Opinión

Pollo suizo

En edades tempranas, las primeras impresiones se dejan llevar por sensaciones que se nutren de ingenuidad

Las personas no son como parecen, pero pueden terminar siendo como se muestran. Al final, somos el compendio de comportamientos que mezclamos con nuestra genética. Es lo mismo que les pasa a los bollos suizos. No son dulces helvéticos, pero los tomamos como si su azúcar fuera, para el colesterol, tan neutral como ese país. En realidad, estos famosos brioches surgieron a mediados del siglo XIX en el Café Suizo de Madrid que pusieron en marcha dos ciudadanos de esta nacionalidad, de donde tomaron el nombre que los consolidó para la repostería. El éxito de la bollería les permitió extender el negocio en locales de Bilbao, Santander, Burgos y Pamplona que se sumaron al que fundaron en 1847 en pleno paseo de la Independencia de Zaragoza.

La primera impresión que nos da alguien es la que pesa más a la hora de catalogar a nuestros congéneres. Decía el escritor irlandés Oscar Wilde que: «no hay una segunda oportunidad para causar una buena impresión». Sabiendo que los demás nos valoran así, tendemos a comportarnos conforme a cómo pensamos que los otros nos ven. De este modo, el círculo vicioso se cierra y los prejuicios y sesgos de esa sensación inicial, certifican para siempre la personalidad que acabamos de analizar. Esta conducta de espejo define nuestra conducta. De la misma manera que nunca nos podemos ver con nuestros ojos, tampoco podemos conocer nuestra auténtica forma de ser. Quizás porque no existe ya que se construye, de fuera a dentro, edificando vivencias de aprendizaje sobre los cimientos de la herencia. El manido e inservible consejo de ser uno mismo es una frase edulcorada, a base de merengue, tan empalagosa como un libro de autoayuda. La mismidad es la otredad que asumimos para dotarnos de identidad.

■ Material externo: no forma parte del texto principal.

-- ==== Sys2Proof/Tests/Slice0.lean ====
section
/-! SUPPORT. The model's own tests. Expected values are the spec's: the encodings of 30_encoding.md and the vectors of
95_test_vectors.md, cited by their names (V-EXT-1 and so on). Then one witness for each statement that has
hypotheses: a concrete state and operands that meet them. -/

namespace Sys2Proof.Tests

open Sys2Proof Sys2Proof.Machine

/-! ### Well-formedness: an ill-formed term for each check (R73, R74) -/

theorem test_wf_ext_offset : (Instr.ext 8 1).wellFormed = false := by decide
theorem test_wf_ext_width_zero : (Instr.ext 0 0).wellFormed = false := by decide
theorem test_wf_ext_width_nine : (Instr.ext 0 9).wellFormed = false := by decide
theorem test_wf_extm_offset : (Instr.extm 8 1 0).wellFormed = false := by decide
theorem test_wf_extm_width_zero : (Instr.extm 0 0 0).wellFormed = false := by decide
theorem test_wf_extm_width_nine : (Instr.extm 0 9 0).wellFormed = false := by decide
theorem test_wf_extm_address : (Instr.extm 0 8 0x10000).wellFormed = false := by decide
theorem test_wf_enc_offset : (Instr.enc 8 1).wellFormed = false := by decide
theorem test_wf_enc_width_zero : (Instr.enc 0 0).wellFormed = false := by decide
theorem test_wf_enc_width_nine : (Instr.enc 0 9).wellFormed = false := by decide
theorem test_wf_enca_offset : (Instr.enca 8 1).wellFormed = false := by decide
theorem test_wf_enca_width_zero : (Instr.enca 0 0).wellFormed = false := by decide
theorem test_wf_enca_width_nine : (Instr.enca 0 9).wellFormed = false := by decide

/-- A descriptor that leaves the byte is well-formed: it decodes and fails when run (R79). -/
theorem test_wf_invalid_descriptor : (Instr.ext 7 8).wellFormed = true := by decide

/-! ### Decoding: words written out bit by bit from R71, R72, R75 -/

theorem test_decode_ext :
    decode (0b0001#4 ++ 0b010#3 ++ 0b010#3 ++ 0#22) = .command (.ext 2 3) := by decide
theorem test_decode_extm :
    decode (0b0010#4 ++ 0b111#3 ++ 0b000#3 ++ 0#6 ++ 0x0143#16) = .command (.extm 7 1 0x143) := by
  decide
theorem test_decode_enc :
    decode (0b0011#4 ++ 0b101#3 ++ 0b011#3 ++ 0#22) = .command (.enc 5 4) := by decide
theorem test_decode_enca :
    decode (0b0100#4 ++ 0b100#3 ++ 0b011#3 ++ 0#22) = .command (.enca 4 4) := by decide
theorem test_decode_hck : decode (0b0101#4 ++ 0#28) = .command .hck := by decide
theorem test_decode_gck : decode (0b0110#4 ++ 0#28) = .command .gck := by decide
theorem test_decode_logo : decode (0b0111#4 ++ 0#28) = .command .logo := by decide
theorem test_decode_magic : decode (0b1000#4 ++ 0#28) = .command .magic := by decide

/-- V-ILL-1 to V-ILL-3: `OP` 0x0, 0x9, 0xF. -/
theorem test_decode_illegal_opcode :
    decode 0x00000000 = .illegal .opcode ∧ decode 0x90000000 = .illegal .opcode ∧
      decode 0xF0000000 = .illegal .opcode := by decide

/-- V-EXT-15, V-EXTM-8, V-ILL-4 to V-ILL-6: a reserved bit set. -/
theorem test_decode_illegal_reserved :
    decode 0x14A00000 = .illegal .reserved ∧ decode 0x20010006 = .illegal .reserved ∧
      decode 0x50000001 = .illegal .reserved ∧ decode 0x80000100 = .illegal .reserved ∧
      decode 0x70800000 = .illegal .reserved := by decide

theorem test_decodeTableWord : decodeTableWord 32 0x24400007 = some (.extm 2 2 7) := by decide
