-- ==== Sys2Proof/Machine/Params.lean ====
section
/-! DEFINITION. The constants derived from the two parameters (00_scope.md R6, R7, R8). -/

namespace Sys2Proof

/-- SYM_W in bits (00_scope.md R5). -/
def SymW.bits : SymW → Nat
  | .w8 => 8
  | .w16 => 16

namespace Config

/-- SYM_W (00_scope.md R5). -/
def symBits (c : Config) : Nat := c.symW.bits

/-- NSYM = 2^SYM_W (00_scope.md R6). -/
def nsym (c : Config) : Nat := 2 ^ c.symBits

/-- SB = SYM_W / 8, the bytes of a symbol in data memory (00_scope.md R6). -/
def sb (c : Config) : Nat := c.symBits / 8

/-- MAXNODES = 2*NSYM - 1, the size of the node arena (00_scope.md R6). -/
def maxNodes (c : Config) : Nat := 2 * c.nsym - 1

/-- NIDX_W = SYM_W + 1 (00_scope.md R6). -/
def nidxBits (c : Config) : Nat := c.symBits + 1

/-- MAXCODE = NSYM - 1, the longest code (00_scope.md R6). -/
def maxCode (c : Config) : Nat := c.nsym - 1

/-- CNT_W = 32 (00_scope.md R7). -/
def cntBits : Nat := 32

/-- WGT_W = 32 + SYM_W (00_scope.md R7). -/
def wgtBits (c : Config) : Nat := 32 + c.symBits

/-- MEM_SIZE, 1 to 2^32 (00_scope.md R8). -/
def memSize (c : Config) : Nat := c.memTop.toNat + 1

end Config

end Sys2Proof
end

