-- ==== Sys2Proof/Machine/Reset.lean ====
section
/-! DEFINITION. The reset input (70_reset_and_hazards.md, section 1). -/

namespace Sys2Proof.Machine

/-- Every piece of HUFFCORE state at its value of 10_state.md R70; the parameters, the data memory and HOST are not
HUFFCORE's and stay. -/
def resetRegs (p : Phase) (s : State) : State :=
  { State.reset with cfg := s.cfg, phase := p, mem := s.mem, freeCtr := s.freeCtr, host := s.host }

/-- The bytes of a run of `n` addresses from `a` on, each either kept or taken from `new`, as `pick` says. -/
def mixBytes (pick : Nat → Bool) (new : Memory) : Nat → Nat → Memory → Memory
  | 0, _, m => m
  | n + 1, a, m => mixBytes pick new n (a + 1) (if pick a then m.write a (new.read a) else m)

/-- The data memory a command leaves when reset abandons it: each byte of its write footprint holds its old value or
the one the command would have written, chosen byte by byte; every other byte is unchanged (70_reset_and_hazards.md
R403, log 10). -/
def abandonedMem (c : Word) (s : State) : Memory :=
  match decode c with
  | .error _ => s.mem
  | .ok i =>
    (footprint i s).foldl
      (fun m p =>
        match p.dir with
        | .write => mixBytes (Config.abandonedByteWritten s.freeCtr) (afterExec i s).mem p.len p.base m
        | .read => m)
      s.mem

/-- The data memory at the moment reset is asserted: changed only if a command is running. -/
def memAtReset (s : State) : Memory :=
  match s.phase with
  | .running c => abandonedMem c s
  | .idle => s.mem
  | .resetting => s.mem

/-- Reset is asserted: a running command is abandoned, an open writer is discarded without a flush, and reset
initialisation begins, BUSY = 1 (70_reset_and_hazards.md R401, R403). -/
def assertReset (s : State) : State :=
  { resetRegs .resetting { s with mem := memAtReset s } with
    freeCtr := s.freeCtr + 1
    host := { s.host with unseen := false } }

/-- Reset initialisation ends: every state at its reset value, BUSY <- 0, DONE not set (70_reset_and_hazards.md
R401). -/
def finishReset (s : State) : State := resetRegs .idle s

end Sys2Proof.Machine
end

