-- ==== Sys2Proof/Machine/Step.lean ====
section
/-! DEFINITION. One step: one HOST statement, or one whole command of CORE (00_scope.md R2, R3). -/

namespace Sys2Proof.Machine

/-- One step of the machine. -/
def step (s : State) : Host.Outcome State Fault Refusal :=
  match nextAgent s with
  | .host => hostStep (popSched s)
  | .core => coreStep (popSched s)

/-- `s` with the word `w` (its low `nbits` bits) as the accepted command that the next step runs: what a HOST write to
CMD leaves (30_encoding.md R131; log 5). HUFFCORE fetches nothing (10_state.md R31). -/
def State.withFetchWord (s : State) (nbits w : Nat) : State := withCommand (BitVec.ofNat 32 (w % 2 ^ nbits)) s

end Sys2Proof.Machine
end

El olfateo psicológico al que sometemos a los recién llegados a nuestra vida dura poco. Entre 150 milisegundos y 90 segundos es el tiempo que nos cuesta dictar sentencia clasificatoria sobre los desconocidos que encontramos. Debemos ser ágiles en el dictamen ya que hemos heredado esta habilidad, evolutivamente, desde comienzos del Cuaternario. Sigue siendo tan útil como entonces, saber si los seres con los que nos topamos son para comerlos o para comernos. Así que mejor no correr riesgos con extraños.

Al madurar, la racionalidad colma de suspicacias a los desconocidos. Pero en edades tempranas, las primeras impresiones se dejan llevar por sensaciones que se nutren de ingenuidad. Para taponar tanto aperturismo ajeno, los adultos abusamos del miedo. El coco o la furgoneta blanca de turno son amenazas que esgrimimos ante los berrinches o la rebeldía independentista de las tiernas criaturas. Los niños piensan que todo el mundo es bueno y los mayores les insistimos en que cualquier individuo está lleno de maldad. Por desgracia, el lógico exceso de prevención está reñido con la realidad. Las cifras de los abusos sexuales a menores nos dicen que la inmensa mayoría de delitos se cometen en el entorno familiar y social de las víctimas.

En realidad, calamos bastante bien a la gente, el problema es que ni reculamos ni recalamos cuando nos equivocamos. Eso sí, justificamos perfectamente que esa antipatía inicial, que ahora descubrimos llena de amabilidad, se debía al cambio de condiciones y contexto en el que habíamos dictaminado nuestro primer examen. Vamos, que ese cardo borriquero laboral es un encanto tomando un café y viceversa. Las investigaciones sobre estos cambios de criterio concluyen que atribuimos al entorno, y no a nuestro lastimoso ojímetro, los errores de apreciación con respecto a los otros. Si usted le cae mal a alguien, sepa que la culpa siempre será suya y no de quien le juzga.

Los juzgadores tienden a no equivocarse nunca. Da igual que hablemos de fútbol como de presuntos delincuentes. Los acusados lo saben, y aquellos desaliñados que pudieron cometer ese crimen horrible, aparecen ante el estrado como atractivos reos. Los jurados pueden ser tan impresionantes como impresionables. La pinta del juez también informa de su consistencia. Impresiona, de primeras y de últimas, ver al magistrado García Castellón en un atril, explicando y justificando cómo engañó y mintió a sus colegas franceses de toga para obtener datos, cuando era juez de enlace del gobierno de Aznar. A los suizos no les ha dado buena impresión y recelan de colaborar con él, a pesar de que les ha profesado admiración por su moneda. Este puñetero personaje se ha puesto gallo, y parece dispuesto a montar un pollo suizo invadiendo la Confederación.